● EXERCISE BRIEF
Using the records below, repeat exactly the lines from the one holding "The queries. -/" through the one holding "theorem isMboxQuery_getLostResponses (skip", both ends included, and no others.

● SUPPLIED MATERIAL
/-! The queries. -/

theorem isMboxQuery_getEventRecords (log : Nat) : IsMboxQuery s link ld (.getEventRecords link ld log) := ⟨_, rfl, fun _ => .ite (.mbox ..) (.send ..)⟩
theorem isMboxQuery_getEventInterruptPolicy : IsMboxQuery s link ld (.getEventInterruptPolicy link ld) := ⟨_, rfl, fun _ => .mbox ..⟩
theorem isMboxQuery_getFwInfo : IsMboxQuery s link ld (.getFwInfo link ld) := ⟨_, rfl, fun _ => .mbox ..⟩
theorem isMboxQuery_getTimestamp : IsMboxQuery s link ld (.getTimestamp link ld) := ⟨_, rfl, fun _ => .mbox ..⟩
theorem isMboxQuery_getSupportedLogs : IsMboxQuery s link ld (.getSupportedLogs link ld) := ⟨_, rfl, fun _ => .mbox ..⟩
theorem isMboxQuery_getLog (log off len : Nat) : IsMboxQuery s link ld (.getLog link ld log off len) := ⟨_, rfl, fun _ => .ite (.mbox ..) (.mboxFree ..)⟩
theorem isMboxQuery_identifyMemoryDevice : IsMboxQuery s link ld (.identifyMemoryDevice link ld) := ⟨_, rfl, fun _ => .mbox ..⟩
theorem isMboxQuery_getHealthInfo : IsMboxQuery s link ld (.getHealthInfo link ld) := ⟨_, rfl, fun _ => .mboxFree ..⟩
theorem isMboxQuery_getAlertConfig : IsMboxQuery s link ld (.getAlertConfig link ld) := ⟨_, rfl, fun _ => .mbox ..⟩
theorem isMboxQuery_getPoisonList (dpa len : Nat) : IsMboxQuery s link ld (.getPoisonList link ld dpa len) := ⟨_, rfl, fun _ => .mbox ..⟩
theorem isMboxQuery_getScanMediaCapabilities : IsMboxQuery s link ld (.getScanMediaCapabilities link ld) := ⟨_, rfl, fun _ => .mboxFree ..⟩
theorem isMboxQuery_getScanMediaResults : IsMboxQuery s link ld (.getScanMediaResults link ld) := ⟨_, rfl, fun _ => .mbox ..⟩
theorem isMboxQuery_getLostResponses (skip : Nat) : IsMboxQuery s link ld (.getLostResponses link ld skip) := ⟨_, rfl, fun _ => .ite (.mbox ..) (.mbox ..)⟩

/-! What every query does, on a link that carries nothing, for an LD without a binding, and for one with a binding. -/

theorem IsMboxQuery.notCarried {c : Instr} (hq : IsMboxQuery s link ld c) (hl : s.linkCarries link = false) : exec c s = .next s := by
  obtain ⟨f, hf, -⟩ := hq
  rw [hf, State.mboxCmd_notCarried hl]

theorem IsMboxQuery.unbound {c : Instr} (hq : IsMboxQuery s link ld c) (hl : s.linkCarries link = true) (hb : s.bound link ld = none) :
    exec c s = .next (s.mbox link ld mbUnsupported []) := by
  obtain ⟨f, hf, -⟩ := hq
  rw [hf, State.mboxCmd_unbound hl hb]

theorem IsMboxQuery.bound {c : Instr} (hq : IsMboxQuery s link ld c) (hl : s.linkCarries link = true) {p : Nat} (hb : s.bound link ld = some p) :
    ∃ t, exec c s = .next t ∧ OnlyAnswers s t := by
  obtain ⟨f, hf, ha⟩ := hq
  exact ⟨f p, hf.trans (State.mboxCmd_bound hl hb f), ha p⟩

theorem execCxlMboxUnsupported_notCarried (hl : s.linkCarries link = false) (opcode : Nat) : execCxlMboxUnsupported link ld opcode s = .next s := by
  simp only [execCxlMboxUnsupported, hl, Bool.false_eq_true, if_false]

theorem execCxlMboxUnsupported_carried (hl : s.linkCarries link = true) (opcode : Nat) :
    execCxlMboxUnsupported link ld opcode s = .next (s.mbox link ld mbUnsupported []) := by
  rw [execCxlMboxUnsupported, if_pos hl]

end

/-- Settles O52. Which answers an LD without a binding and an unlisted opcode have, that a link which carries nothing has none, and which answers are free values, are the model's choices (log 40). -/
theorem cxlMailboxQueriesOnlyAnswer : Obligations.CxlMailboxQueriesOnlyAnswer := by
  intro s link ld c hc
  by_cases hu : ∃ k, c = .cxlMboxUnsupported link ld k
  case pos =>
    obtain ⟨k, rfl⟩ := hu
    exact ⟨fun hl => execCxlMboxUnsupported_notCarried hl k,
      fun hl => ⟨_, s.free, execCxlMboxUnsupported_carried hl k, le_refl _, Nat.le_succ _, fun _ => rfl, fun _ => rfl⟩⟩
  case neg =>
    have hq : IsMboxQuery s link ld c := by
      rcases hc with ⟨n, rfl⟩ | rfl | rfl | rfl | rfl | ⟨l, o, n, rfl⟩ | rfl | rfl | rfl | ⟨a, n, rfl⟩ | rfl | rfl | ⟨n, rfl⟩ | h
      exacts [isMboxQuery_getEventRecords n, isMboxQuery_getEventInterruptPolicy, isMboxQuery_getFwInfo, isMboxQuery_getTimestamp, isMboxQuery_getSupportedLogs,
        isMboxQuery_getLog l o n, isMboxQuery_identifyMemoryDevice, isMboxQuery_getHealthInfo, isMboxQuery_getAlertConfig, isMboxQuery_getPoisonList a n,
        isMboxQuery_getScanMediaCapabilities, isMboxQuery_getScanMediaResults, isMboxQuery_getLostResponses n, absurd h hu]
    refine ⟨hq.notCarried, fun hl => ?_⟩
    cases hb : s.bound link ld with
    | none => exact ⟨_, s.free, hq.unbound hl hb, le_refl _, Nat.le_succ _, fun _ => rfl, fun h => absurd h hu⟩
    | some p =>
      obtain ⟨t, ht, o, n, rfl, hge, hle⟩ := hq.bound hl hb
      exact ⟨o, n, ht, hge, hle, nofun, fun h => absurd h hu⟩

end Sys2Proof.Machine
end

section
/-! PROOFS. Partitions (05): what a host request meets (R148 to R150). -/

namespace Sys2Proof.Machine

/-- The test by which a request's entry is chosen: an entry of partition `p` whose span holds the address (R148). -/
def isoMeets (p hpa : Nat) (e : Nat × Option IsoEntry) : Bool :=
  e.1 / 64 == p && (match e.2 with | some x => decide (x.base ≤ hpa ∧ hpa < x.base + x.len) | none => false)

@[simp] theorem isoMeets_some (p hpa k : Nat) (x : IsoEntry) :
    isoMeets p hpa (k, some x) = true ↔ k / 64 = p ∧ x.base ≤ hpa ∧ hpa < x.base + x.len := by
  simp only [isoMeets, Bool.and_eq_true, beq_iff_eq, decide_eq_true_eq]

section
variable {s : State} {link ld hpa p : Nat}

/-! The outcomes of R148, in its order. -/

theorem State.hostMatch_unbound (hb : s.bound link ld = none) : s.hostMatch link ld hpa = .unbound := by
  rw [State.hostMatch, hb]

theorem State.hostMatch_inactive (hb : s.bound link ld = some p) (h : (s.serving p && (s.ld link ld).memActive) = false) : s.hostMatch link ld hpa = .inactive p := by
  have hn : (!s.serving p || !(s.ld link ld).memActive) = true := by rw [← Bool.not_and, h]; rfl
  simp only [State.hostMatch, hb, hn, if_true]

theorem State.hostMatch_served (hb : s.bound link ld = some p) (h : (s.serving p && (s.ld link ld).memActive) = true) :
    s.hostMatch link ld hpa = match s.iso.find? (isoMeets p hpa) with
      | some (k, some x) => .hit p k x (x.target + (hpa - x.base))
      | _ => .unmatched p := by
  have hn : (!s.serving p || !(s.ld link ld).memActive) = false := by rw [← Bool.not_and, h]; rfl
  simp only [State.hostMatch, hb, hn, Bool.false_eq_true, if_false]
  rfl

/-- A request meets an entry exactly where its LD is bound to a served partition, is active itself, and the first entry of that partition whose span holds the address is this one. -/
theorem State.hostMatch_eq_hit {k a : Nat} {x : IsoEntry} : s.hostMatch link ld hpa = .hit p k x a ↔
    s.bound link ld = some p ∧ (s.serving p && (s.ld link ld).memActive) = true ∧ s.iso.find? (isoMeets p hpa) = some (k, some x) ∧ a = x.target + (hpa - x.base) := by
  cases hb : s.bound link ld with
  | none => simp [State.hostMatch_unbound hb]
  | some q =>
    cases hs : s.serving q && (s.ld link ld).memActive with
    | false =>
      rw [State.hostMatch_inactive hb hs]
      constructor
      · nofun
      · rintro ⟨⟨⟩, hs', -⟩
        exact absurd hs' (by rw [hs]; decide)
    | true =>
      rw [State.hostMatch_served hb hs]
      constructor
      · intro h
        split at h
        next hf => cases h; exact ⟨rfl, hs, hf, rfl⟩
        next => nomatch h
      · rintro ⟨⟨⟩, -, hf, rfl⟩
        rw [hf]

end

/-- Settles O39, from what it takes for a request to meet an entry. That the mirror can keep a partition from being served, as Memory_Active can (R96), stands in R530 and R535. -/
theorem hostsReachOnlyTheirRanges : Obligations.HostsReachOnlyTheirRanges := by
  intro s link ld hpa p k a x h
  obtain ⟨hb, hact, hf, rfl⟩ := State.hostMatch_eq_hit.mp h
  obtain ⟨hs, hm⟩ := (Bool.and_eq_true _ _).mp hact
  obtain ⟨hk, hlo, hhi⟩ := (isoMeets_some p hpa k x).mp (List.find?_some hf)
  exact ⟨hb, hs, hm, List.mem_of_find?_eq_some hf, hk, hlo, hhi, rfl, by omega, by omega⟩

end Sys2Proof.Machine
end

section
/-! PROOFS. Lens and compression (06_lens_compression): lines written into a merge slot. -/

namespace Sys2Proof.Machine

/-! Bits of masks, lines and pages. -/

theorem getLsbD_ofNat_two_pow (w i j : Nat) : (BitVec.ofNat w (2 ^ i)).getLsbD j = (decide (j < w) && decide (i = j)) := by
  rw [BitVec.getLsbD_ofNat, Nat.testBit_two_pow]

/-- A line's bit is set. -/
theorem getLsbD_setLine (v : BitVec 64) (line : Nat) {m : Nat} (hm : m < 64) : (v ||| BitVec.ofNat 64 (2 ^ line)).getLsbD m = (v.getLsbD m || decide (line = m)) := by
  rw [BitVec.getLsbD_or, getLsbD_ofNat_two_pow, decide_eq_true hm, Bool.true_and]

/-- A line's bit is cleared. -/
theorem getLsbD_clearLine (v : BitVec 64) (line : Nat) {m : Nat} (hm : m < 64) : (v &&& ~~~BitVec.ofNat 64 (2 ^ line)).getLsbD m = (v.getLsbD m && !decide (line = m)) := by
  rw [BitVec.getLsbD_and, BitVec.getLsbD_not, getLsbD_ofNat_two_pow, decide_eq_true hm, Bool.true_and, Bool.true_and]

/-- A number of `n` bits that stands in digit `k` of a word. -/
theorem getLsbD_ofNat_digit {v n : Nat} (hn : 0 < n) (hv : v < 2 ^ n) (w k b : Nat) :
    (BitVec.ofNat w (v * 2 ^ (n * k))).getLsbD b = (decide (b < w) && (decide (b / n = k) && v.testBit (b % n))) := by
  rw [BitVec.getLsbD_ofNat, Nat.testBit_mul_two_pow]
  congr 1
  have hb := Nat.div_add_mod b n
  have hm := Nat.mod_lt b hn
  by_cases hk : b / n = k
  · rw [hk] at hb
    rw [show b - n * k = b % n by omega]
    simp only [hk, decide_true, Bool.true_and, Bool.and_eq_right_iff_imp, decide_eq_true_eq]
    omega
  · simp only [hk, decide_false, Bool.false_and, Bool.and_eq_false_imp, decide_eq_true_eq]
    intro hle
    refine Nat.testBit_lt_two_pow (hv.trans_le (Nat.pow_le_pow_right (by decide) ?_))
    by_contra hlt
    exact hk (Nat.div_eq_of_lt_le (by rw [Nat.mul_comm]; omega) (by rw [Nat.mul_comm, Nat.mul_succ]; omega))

==

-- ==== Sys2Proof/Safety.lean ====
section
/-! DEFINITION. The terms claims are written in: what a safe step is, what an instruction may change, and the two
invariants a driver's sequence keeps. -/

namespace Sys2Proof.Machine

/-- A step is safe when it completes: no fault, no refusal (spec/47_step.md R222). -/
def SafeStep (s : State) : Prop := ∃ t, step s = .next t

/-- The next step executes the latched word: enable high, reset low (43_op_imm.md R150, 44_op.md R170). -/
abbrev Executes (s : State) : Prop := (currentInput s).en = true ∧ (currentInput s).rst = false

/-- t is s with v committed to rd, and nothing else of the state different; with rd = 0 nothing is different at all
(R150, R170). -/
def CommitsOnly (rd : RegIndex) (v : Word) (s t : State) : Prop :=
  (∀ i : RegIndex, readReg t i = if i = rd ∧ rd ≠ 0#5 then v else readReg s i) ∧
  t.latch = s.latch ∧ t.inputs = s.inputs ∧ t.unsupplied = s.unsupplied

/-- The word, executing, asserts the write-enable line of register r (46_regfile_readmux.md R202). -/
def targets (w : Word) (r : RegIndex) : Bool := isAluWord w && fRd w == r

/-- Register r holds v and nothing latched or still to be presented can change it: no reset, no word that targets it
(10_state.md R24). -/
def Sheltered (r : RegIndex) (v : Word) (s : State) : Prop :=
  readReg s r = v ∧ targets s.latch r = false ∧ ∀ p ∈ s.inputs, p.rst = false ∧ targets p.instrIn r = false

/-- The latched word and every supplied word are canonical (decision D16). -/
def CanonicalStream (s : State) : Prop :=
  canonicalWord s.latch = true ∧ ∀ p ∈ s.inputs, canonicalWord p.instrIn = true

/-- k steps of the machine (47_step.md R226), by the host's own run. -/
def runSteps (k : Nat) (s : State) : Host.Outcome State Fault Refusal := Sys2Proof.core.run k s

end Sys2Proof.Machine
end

● REPLY
/-! The queries. -/

theorem isMboxQuery_getEventRecords (log : Nat) : IsMboxQuery s link ld (.getEventRecords link ld log) := ⟨_, rfl, fun _ => .ite (.mbox ..) (.send ..)⟩
theorem isMboxQuery_getEventInterruptPolicy : IsMboxQuery s link ld (.getEventInterruptPolicy link ld) := ⟨_, rfl, fun _ => .mbox ..⟩
theorem isMboxQuery_getFwInfo : IsMboxQuery s link ld (.getFwInfo link ld) := ⟨_, rfl, fun _ => .mbox ..⟩
theorem isMboxQuery_getTimestamp : IsMboxQuery s link ld (.getTimestamp link ld) := ⟨_, rfl, fun _ => .mbox ..⟩
theorem isMboxQuery_getSupportedLogs : IsMboxQuery s link ld (.getSupportedLogs link ld) := ⟨_, rfl, fun _ => .mbox ..⟩
theorem isMboxQuery_getLog (log off len : Nat) : IsMboxQuery s link ld (.getLog link ld log off len) := ⟨_, rfl, fun _ => .ite (.mbox ..) (.mboxFree ..)⟩
theorem isMboxQuery_identifyMemoryDevice : IsMboxQuery s link ld (.identifyMemoryDevice link ld) := ⟨_, rfl, fun _ => .mbox ..⟩
theorem isMboxQuery_getHealthInfo : IsMboxQuery s link ld (.getHealthInfo link ld) := ⟨_, rfl, fun _ => .mboxFree ..⟩
theorem isMboxQuery_getAlertConfig : IsMboxQuery s link ld (.getAlertConfig link ld) := ⟨_, rfl, fun _ => .mbox ..⟩
theorem isMboxQuery_getPoisonList (dpa len : Nat) : IsMboxQuery s link ld (.getPoisonList link ld dpa len) := ⟨_, rfl, fun _ => .mbox ..⟩
theorem isMboxQuery_getScanMediaCapabilities : IsMboxQuery s link ld (.getScanMediaCapabilities link ld) := ⟨_, rfl, fun _ => .mboxFree ..⟩
theorem isMboxQuery_getScanMediaResults : IsMboxQuery s link ld (.getScanMediaResults link ld) := ⟨_, rfl, fun _ => .mbox ..⟩
theorem isMboxQuery_getLostResponses (skip : Nat) : IsMboxQuery s link ld (.getLostResponses link ld skip) := ⟨_, rfl, fun _ => .ite (.mbox ..) (.mbox ..)⟩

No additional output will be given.